-- ==== Sys2Proof/Machine/Float.lean ====
section
/-! DEFINITION. Floating-point instructions (R141 to R155). -/

namespace Sys2Proof.Machine

open Sys2Proof

/-- The rounding direction of the block (R49, R128). -/
def rmE (e : Env) : Rm := rmOf e.f.fmode

/-- FADD (R143). -/
def execFadd (g : GF) (s : State) : Host.Outcome State Fault Refusal :=
  fireG s (.fadd g) g fun e => fmap2 e (fpAdd (rmE e))

/-- FSUB (R143). -/
def execFsub (g : GF) (s : State) : Host.Outcome State Fault Refusal :=
  fireG s (.fsub g) g fun e => fmap2 e (fun a b => fpAdd (rmE e) a (flipSign b))

/-- FMUL (R143). -/
def execFmul (g : GF) (s : State) : Host.Outcome State Fault Refusal :=
  fireG s (.fmul g) g fun e => fmap2 e (fpMul (rmE e))

/-- FMA (R143). -/
def execFma (g : GF) (s : State) : Host.Outcome State Fault Refusal :=
  fireG s (.fma g) g fun e => fmap3 e (fpFused (rmE e) false false)

/-- FMS (R143, R145). -/
def execFms (g : GF) (s : State) : Host.Outcome State Fault Refusal :=
  fireG s (.fms g) g fun e => fmap3 e (fpFused (rmE e) false true)

/-- FNMA (R143, R145). -/
def execFnma (g : GF) (s : State) : Host.Outcome State Fault Refusal :=
  fireG s (.fnma g) g fun e => fmap3 e (fpFused (rmE e) true false)

/-- FMIN (R144). -/
def execFmin (x : NanF) (g : GF) (s : State) : Host.Outcome State Fault Refusal :=
  fireG s (.fmin x g) g fun e => fmap2 e (fpMinMax false (x == .nan))

/-- FMAX (R144). -/
def execFmax (x : NanF) (g : GF) (s : State) : Host.Outcome State Fault Refusal :=
  fireG s (.fmax x g) g fun e => fmap2 e (fpMinMax true (x == .nan))

/-- FDIV (R143). -/
def execFdiv (g : GF) (s : State) : Host.Outcome State Fault Refusal :=
  fireG s (.fdiv g) g fun e => fmap2 e (fpDiv (rmE e))

/-- FSQRT (R143). -/
def execFsqrt (g : GF) (s : State) : Host.Outcome State Fault Refusal :=
  fireG s (.fsqrt g) g fun e => fmap1 e (fpSqrt (rmE e))

/-- FAPX (R153). -/
def execFapx (x : FapxF) (g : GF) (s : State) : Host.Outcome State Fault Refusal :=
  fireG s (.fapx x g) g fun e => fmap1 e (fpApprox x)

/-- FCMP (R146). -/
def execFcmp (x : FcmpF) (g : GF) (s : State) : Host.Outcome State Fault Refusal :=
  fireG s (.fcmp x g) g fun e => fmap2 e (fCmp x)

/-- CVTFI (R148). -/
def execCvtfi (x : CvtfiF) (g : GF) (s : State) : Host.Outcome State Fault Refusal :=
  fireG s (.cvtfi x g) g fun e => fmap1 e (cvtFI (rmE e) x)

/-- CVTIF (R148). -/
def execCvtif (x : Sgn) (g : GF) (s : State) : Host.Outcome State Fault Refusal :=
  fireG s (.cvtif x g) g fun e => fmap1 e (cvtIF (rmE e) x)

/-- FRND (R149). -/
def execFrnd (x : FrndF) (g : GF) (s : State) : Host.Outcome State Fault Refusal :=
  fireG s (.frnd x g) g fun e => fmap1 e (fRnd (rmE e) x)

/-- FSCL (R143). -/
def execFscl (g : GF) (s : State) : Host.Outcome State Fault Refusal :=
  fireG s (.fscl g) g fun e => fmap2 e (fScl (rmE e))

/-- FXTR (R150). -/
def execFxtr (x : FxtrF) (g : GF) (s : State) : Host.Outcome State Fault Refusal :=
  fireG s (.fxtr x g) g fun e => fmap1 e (fXtr x)

/-- NARR (R151). -/
def execNarr (x : NarrF) (g : GF) (s : State) : Host.Outcome State Fault Refusal :=
  fireG s (.narr x g) g fun e => fmap1 e (narrow (rmE e) x)

/-- SPL3 (R152). -/
def execSpl3 (x : Spl3F) (g : GF) (s : State) : Host.Outcome State Fault Refusal :=
  fireG s (.spl3 x g) g fun e => fmap1 e (spl3 (rmE e) x)

/-- FLRP (R143). -/
def execFlrp (g : GF) (s : State) : Host.Outcome State Fault Refusal :=
  fireG s (.flrp g) g fun e => fmap3 e (fLrp (rmE e))

/-- FSGN: the sign forms that read B are null where B is (R147). -/
def execFsgn (x : FsgnF) (g : GF) (s : State) : Host.Outcome State Fault Refusal :=
  fireG s (.fsgn x g) g fun e =>
    match x with
    | .abs => map1 e fun a => fSgn .abs a 0
    | .neg => map1 e fun a => fSgn .neg a 0
    | .cpy => map2 e (fSgn .cpy)
    | .ncpy => map2 e (fSgn .ncpy)
    | .xor => map2 e (fSgn .xor)

/-- One node of the tree of R155, where either side may be absent. -/
def treeNode (op : El → El → El × Word) (p q : Option El × Word) : Option El × Word :=
  match p.1, q.1 with
  | none, _ => (q.1, p.2 ||| q.2)
  | _, none => (p.1, p.2 ||| q.2)
  | some a, some b =>
    let r := op a b
    (some r.1, p.2 ||| q.2 ||| r.2)

/-- The fixed tree over eight lanes (R155). -/
def tree8 (op : El → El → El × Word) (x : Lanes (Option El × Word)) : Option El × Word :=
  let n := treeNode op
  n (n (n x.l0 x.l1) (n x.l2 x.l3)) (n (n x.l4 x.l5) (n x.l6 x.l7))

/-- A rounded sum as a node operation (R155). -/
def nodeAdd (rm : Rm) (p q : El) : El × Word :=
  let t := elAdd rm p q
  let r := roundB32 rm t.1
  (fpDec r.1, t.2 ||| r.2)

/-- FMAX.num or FMIN.num as a node operation (R155). -/
def nodeMinMax (isMax : Bool) (p q : El) : El × Word :=
  (fpDec (fpMinMax isMax false (roundB32 .near p).1 (roundB32 .near q).1).1, 0)

/-- The tree's result in every matching lane, rounded where it is a product that was never combined (R155). -/
def treeResult (rm : Rm) (e : Env) (r : Option El × Word) : Val × Word :=
  match r.1 with
  | none => (Val.allNull, r.2)
  | some x =>
    let w := roundB32 rm x
    (laneVal e fun _ => some w.1, r.2 ||| w.2)

/-- FRED: the lanes of A by the tree of R155; a NaN result is canonical (R141). -/
def execFred (x : FredF) (g : GF) (s : State) : Host.Outcome State Fault Refusal :=
  fireG s (.fred x g) g fun e =>
    let leaf := Lanes.ofFn fun i =>
      if e.m.get i then (match e.a.get i with | some a => (some (fpDec a), snanFlag a) | none => (none, 0)) else (none, 0)
    treeResult (rmE e) e (tree8 (match x with
      | .add => nodeAdd (rmE e)
      | .max => nodeMinMax true
      | .min => nodeMinMax false) leaf)

/-- FDOT: the exact products of the lanes of A and B by the tree of R155. -/
def execFdot (g : GF) (s : State) : Host.Outcome State Fault Refusal :=
  fireG s (.fdot g) g fun e =>
    let leaf := Lanes.ofFn fun i =>
      if e.m.get i then
        (match e.a.get i, e.b.get i with
         | some a, some b =>
           let p := elMul (fpDec a) (fpDec b)
           (some p.1, snanFlag a ||| snanFlag b ||| p.2)
         | _, _ => (none, 0))
      else (none, 0)
    treeResult (rmE e) e (tree8 (nodeAdd (rmE e)) leaf)

end Sys2Proof.Machine
end

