/-- A step of a core's contexts other than an issue: a block commits or faults, or a context starts, traps or is saved. -/
def otherStep (s : State) (p : Nat × Cell) (k : Nat) : Option (Focus × Instr) :=
  (rotate [0, 1, 2, 3, 4] k).findSome? fun x =>
    ((ctxSteps p.1 p.2.core x).find? (changes s)).map fun i => (eventAt p.1 x, i)

/-- A step of a context: a core issues a V-class and an M-class instruction in turn, then lets its contexts take another step, and then lets a
cycle pass where something waits for it (R36; notes/assumptions/2.md). -/
def contextStep (s : State) (k : Nat) : Option (Focus × Instr) :=
  (rotate s.cells k).findSome? fun p =>
    if coreActs s p.1 then
      (rotate [0, 1, 2, 3] p.2.cyc).findSome? fun n =>
        match n with
        | 0 => issueStep s p.1 false
        | 1 => issueStep s p.1 true
        | 2 => otherStep s p k
        | _ => cycleStep s p.1
    else none

/-- Steps of regions, launches and flips. -/
def regionSteps (s : State) : List Instr :=
  let own (r : Nat) (v : Region) : List Instr :=
    List.flatten [stepsIf (v.st == .draining) [.drainSweep r], stepsIf v.cut.isSome [.cutSweep r], stepsIf v.rolling.isSome [.rollback r]]
  List.flatten [
    s.regions.flatMap fun p => own p.1 p.2,
    (List.range s.heldLaunches.length).map Instr.heldLaunchRelease,
    s.rmas.map fun r => .rmaCompletion r.message,
    (List.range s.flips.length).map Instr.sflipTick]

/-- A step of a region, a launch or a flip. -/
def regionStep (s : State) (k : Nat) : Option (Focus × Instr) :=
  ((rotate (regionSteps s) k).find? (changes s)).map fun i => (eventAt 0 0, i)

/-- A save point that is due comes first (R385). -/
def saveStep (s : State) : Option (Focus × Instr) :=
  (s.cells.find? fun p => p.2.peg && !p.2.savedPoint && (cutAt s p.1).isSome && atSavePoint s p.1).map fun p =>
    (eventAt p.1 0, .savePoint p.1)

/-- A block faults for a word as soon as its fetch has brought it (R97), and one that has used up its NOPRE budget before anything else happens
to it (R43); and a late cause that finds a block fetched
and not begun is delivered before it begins (R46). -/
def dueStep (s : State) : Option (Focus × Instr) :=
  s.cells.findSome? fun p =>
    allCtxs.findSome? fun x =>
      let v := ctxOf s p.1 x
      ((stepsIf (dueWord s p.1 x).isSome [.quiescenceFault p.1 x] ++
        stepsIf (v.frame.isSome && expired v) [.nopreExpiry p.1 x] ++
        stepsIf (v.frame.isSome && !v.lateQ.isEmpty) [.lateFaultDelivery p.1 x]).find? (changes s)).map fun i => (eventAt p.1 x, i)

/-- The first choice that a list of choosers makes. -/
def firstChoice (s : State) (k : Nat) : List (State → Nat → Option (Focus × Instr)) → Option (Focus × Instr)
  | [] => none
  | f :: fs => match f s k with | some q => some q | none => firstChoice s k fs

/-- An armed instruction that waits for its gate. -/
def waitStep (s : State) : Option (Focus × Instr) :=
  s.cells.findSome? fun p =>
    if coreActs s p.1 then
      allCtxs.findSome? fun x =>
        match (ctxOf s p.1 x).frame with
        | none => none
        | some f =>
          (List.range f.words.length).findSome? fun n =>
            match slotInstr f n with
            | some i => if armed f n i then some ({ cell := p.1, ctx := x, slot := n }, i) else none
            | none => none
    else none
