-- ==== Sys2Proof/Certificates/Slice0/Obligations.lean ====
section
/-! DEFINITION. The statements for the provers. The definitions under `Sys2Proof.Claim` say, in words of their own, what the rules of
the spec ask: operands and lanes (R27 to R30), what a firing may change, and the results of the instructions. -/

namespace Sys2Proof.Claim

open Sys2Proof Sys2Proof.Machine

/-! ### What every statement about a block's instruction uses -/

/-- The context in focus. -/
abbrev here (s : State) : Context := ctxOf s s.focus.cell s.focus.ctx

/-- Instruction `i` stands in the slot in focus of frame `f` with its operands present, and has not fired (R27, R165); and no block on the
core faults in this cycle for a word that its fetch decodes (R99). -/
abbrev Ready (s : State) (f : Frame) (i : Instr) : Prop :=
  (here s).frame = some f ∧ armed f s.focus.slot i = true ∧ decodesOn s s.focus.cell = true

/-- The operands of the slot in focus. -/
abbrev opnd (s : State) (f : Frame) : Slot := slotOf f s.focus.slot

/-- Lane `l` of operand A; absent operands read as null. -/
abbrev laneA (o : Slot) (l : Nat) : Option Word := (o.a.getD Val.allNull).get l

/-- Lane `l` of operand B. -/
abbrev laneB (o : Slot) (l : Nat) : Option Word := (o.b.getD Val.allNull).get l

/-- Lane `l` of operand C. -/
abbrev laneC (o : Slot) (l : Nat) : Option Word := (o.c.getD Val.allNull).get l

/-- Whether lane `l` matches (R28, R82): always without a predicate, else where the predicate's lane is present and nonzero, or present
and zero. -/
def matched (i : Instr) (o : Slot) (l : Nat) : Bool :=
  match prOf i, (o.p.getD Val.allNull).get l with
  | .always, _ => true
  | .onTrue, some w => w != 0
  | .onFalse, some w => w == 0
  | _, none => false

/-- The value whose lanes are those of `r` where they match, null elsewhere (R102). -/
def lanesOf (i : Instr) (o : Slot) (r : Nat → Option Word) : Val :=
  Lanes.ofFn fun l => if matched i o l then r l else none

/-- The template of R102 for operand A. -/
def lanes1 (i : Instr) (o : Slot) (fn : Word → Word) : Val :=
  lanesOf i o fun l => match laneA o l with | some a => some (fn a) | none => none

/-- The template of R102 for operands A and B. -/
def lanes2 (i : Instr) (o : Slot) (fn : Word → Word → Word) : Val :=
  lanesOf i o fun l => match laneA o l, laneB o l with | some a, some b => some (fn a b) | _, _ => none

/-- The template of R102 for operands A, B and C. -/
def lanes3 (i : Instr) (o : Slot) (fn : Word → Word → Word → Word) : Val :=
  lanesOf i o fun l =>
    match laneA o l, laneB o l, laneC o l with | some a, some b, some c => some (fn a b c) | _, _, _ => none

/-- The frame as instruction `i` in focus leaves it when it delivers `r` to `ts` and raises `flags`, or the fault of that delivery
(R27, R32, R50, R80, R81). -/
abbrev delivered (s : State) (f : Frame) (ts : List Target) (r : Val) (flags : Word) : Except BFault Frame :=
  deliverAll { markFired f s.focus.slot with flags := f.flags ||| flags } (slotAddr f s.focus.slot) s.focus.slot r ts

/-- What a firing that ends with frame `F` leaves: of its context only the frame and the event counter (with its events of this cycle)
change (waiting operations of the
frame may depart); every byte of memory and every presence bit reads as before; no other core changes; and on its own core no engine,
barrier, queue, binding or link changes, and other contexts at most start their next block, whose fetch may meet an uncorrectable word that
the bay then counts (R445). -/
def Leaves (s t : State) (F : Frame) : Prop :=
  (∃ (w : List Waiting) (n u : Word), here t = { here s with frame := some { F with waits := w }, evcnt := n, evNow := u }) ∧
  t.focus = s.focus ∧
  (∀ k, memGet t.mem k = memGet s.mem k) ∧ t.full = s.full ∧ t.bad = s.bad ∧ t.hostMem = s.hostMem ∧
  (∀ d, d ≠ s.focus.cell → cellOf t d = cellOf s d) ∧
  (coreOf t s.focus.cell = { coreOf s s.focus.cell with
    ctxs := (coreOf t s.focus.cell).ctxs
    readyAt := (coreOf t s.focus.cell).readyAt
    stamp := (coreOf t s.focus.cell).stamp }) ∧
  (∀ y, (ctxOf t s.focus.cell y).lasting = (ctxOf s s.focus.cell y).lasting) ∧
  (∀ b, bayAt t b = { bayAt s b with uncorr := (bayAt t b).uncorr }) ∧ t.ports = s.ports ∧ t.regions = s.regions ∧ t.jobs = s.jobs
= = =
■ TASK: Provide the number of lines in the data above that contain the string "armed", and nothing else.

■ OUTPUT FOR THIS TASK: 3